= Beginning of Section =

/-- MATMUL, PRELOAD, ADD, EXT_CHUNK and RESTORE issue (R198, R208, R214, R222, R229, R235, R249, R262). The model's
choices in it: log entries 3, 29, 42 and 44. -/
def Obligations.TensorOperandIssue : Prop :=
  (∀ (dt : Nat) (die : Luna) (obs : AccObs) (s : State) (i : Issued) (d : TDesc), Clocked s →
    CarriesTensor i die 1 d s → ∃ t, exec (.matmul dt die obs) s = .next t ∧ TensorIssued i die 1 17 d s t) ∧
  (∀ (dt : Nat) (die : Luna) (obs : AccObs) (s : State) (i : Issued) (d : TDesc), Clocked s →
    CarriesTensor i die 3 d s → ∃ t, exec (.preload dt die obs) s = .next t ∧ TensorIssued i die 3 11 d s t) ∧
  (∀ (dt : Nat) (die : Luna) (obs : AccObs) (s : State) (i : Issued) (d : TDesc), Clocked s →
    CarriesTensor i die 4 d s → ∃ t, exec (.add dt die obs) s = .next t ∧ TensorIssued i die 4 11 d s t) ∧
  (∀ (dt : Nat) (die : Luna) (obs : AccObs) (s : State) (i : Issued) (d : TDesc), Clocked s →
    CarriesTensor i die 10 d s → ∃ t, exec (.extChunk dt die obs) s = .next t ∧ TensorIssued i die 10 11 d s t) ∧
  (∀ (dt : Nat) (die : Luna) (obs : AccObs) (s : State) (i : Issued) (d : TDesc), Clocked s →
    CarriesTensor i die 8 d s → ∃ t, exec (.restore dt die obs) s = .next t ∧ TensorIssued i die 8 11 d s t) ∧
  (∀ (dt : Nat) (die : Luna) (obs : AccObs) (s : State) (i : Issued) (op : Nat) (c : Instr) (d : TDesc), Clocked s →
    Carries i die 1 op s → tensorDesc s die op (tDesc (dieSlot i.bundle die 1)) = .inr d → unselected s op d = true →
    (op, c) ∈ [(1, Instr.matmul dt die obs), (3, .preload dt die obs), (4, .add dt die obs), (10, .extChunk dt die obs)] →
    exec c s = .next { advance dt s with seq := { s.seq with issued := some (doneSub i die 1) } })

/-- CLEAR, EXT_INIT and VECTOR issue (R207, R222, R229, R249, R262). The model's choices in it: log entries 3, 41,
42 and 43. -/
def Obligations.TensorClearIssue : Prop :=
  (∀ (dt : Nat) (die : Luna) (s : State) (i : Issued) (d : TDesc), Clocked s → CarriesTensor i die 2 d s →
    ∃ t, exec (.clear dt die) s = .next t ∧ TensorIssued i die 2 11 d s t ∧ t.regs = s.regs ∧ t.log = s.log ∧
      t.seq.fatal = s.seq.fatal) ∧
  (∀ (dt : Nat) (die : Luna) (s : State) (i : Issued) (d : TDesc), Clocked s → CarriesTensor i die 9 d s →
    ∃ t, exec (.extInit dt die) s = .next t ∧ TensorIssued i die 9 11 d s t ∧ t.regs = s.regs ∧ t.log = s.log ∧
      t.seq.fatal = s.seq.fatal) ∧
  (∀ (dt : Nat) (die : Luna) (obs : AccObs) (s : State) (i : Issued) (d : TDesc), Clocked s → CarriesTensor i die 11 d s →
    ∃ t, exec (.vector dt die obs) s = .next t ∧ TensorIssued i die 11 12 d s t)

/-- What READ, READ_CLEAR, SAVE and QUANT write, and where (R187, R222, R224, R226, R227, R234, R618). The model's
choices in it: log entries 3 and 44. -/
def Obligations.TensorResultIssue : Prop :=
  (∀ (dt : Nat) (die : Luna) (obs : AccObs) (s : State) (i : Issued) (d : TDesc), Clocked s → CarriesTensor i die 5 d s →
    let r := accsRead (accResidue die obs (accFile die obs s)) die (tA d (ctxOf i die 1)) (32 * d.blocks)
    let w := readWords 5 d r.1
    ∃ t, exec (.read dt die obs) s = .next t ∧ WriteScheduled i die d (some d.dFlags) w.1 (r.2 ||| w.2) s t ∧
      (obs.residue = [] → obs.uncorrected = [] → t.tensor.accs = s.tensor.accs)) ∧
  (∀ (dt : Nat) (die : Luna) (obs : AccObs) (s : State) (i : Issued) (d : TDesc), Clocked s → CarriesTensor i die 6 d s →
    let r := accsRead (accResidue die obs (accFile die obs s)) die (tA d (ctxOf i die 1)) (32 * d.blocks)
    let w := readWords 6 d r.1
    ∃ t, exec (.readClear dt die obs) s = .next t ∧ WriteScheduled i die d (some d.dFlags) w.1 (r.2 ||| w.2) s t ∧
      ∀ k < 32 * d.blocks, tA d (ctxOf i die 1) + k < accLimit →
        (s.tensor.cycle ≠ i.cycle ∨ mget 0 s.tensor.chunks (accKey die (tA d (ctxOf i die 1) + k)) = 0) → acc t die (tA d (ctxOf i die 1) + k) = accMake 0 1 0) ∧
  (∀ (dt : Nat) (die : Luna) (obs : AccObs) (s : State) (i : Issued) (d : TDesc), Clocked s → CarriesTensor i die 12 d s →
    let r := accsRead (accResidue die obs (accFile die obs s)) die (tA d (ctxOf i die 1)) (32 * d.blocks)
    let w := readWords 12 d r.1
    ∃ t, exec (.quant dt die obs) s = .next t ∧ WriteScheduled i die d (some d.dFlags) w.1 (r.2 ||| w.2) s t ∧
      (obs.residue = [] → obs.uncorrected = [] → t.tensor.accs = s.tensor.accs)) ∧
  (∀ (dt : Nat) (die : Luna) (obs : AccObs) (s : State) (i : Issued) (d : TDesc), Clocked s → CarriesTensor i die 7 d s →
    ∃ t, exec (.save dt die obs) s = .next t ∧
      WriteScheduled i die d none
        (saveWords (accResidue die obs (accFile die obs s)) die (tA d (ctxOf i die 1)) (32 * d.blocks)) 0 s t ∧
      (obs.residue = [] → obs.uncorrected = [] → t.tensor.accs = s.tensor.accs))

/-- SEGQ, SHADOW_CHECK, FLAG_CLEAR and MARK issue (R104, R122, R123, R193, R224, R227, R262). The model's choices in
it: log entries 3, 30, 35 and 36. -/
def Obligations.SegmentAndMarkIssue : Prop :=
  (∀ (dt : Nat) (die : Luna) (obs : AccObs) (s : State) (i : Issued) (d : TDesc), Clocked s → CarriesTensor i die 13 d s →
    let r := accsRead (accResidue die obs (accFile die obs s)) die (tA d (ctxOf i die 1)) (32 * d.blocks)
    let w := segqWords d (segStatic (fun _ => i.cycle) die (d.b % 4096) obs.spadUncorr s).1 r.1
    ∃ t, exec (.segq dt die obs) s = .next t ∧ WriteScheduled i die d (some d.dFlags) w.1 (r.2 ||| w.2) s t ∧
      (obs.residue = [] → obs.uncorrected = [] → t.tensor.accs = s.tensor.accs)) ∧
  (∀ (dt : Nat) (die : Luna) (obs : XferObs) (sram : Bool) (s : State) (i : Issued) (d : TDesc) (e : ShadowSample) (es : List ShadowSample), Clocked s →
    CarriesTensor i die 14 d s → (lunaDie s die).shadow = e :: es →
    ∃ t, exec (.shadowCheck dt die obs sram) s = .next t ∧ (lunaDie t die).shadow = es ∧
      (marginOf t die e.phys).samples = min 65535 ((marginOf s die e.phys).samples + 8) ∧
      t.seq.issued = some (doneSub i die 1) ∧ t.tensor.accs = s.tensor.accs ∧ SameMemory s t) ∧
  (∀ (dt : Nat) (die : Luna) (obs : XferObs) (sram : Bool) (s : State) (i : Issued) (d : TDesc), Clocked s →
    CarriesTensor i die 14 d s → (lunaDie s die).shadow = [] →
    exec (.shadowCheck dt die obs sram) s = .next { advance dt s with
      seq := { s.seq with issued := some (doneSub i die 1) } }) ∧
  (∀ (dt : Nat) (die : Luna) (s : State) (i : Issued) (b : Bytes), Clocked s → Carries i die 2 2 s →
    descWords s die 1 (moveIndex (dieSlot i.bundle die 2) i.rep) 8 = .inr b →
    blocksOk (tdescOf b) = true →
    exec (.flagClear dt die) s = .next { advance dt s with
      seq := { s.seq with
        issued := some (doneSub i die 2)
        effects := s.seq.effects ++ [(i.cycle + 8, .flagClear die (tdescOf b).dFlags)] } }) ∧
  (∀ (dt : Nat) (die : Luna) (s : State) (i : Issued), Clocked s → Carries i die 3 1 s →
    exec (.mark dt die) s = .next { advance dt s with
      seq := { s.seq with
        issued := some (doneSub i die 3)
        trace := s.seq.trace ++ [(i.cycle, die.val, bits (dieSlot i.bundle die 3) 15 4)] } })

= End of Section =

WORK TO COMPLETE → Every line above that holds the word "choices" needs to be copied.

OUTPUT OF THE EXERCISE →
choices in it: log entries 3, 29, 42 and 44. -/
/-- CLEAR, EXT_INIT and VECTOR issue (R207, R222, R229, R249, R262). The model's choices in it: log entries 3, 41,
choices in it: log entries 3 and 44. -/
/-- SEGQ, SHADOW_CHECK, FLAG_CLEAR and MARK issue (R104, R122, R123, R193, R224, R227, R262). The model's choices in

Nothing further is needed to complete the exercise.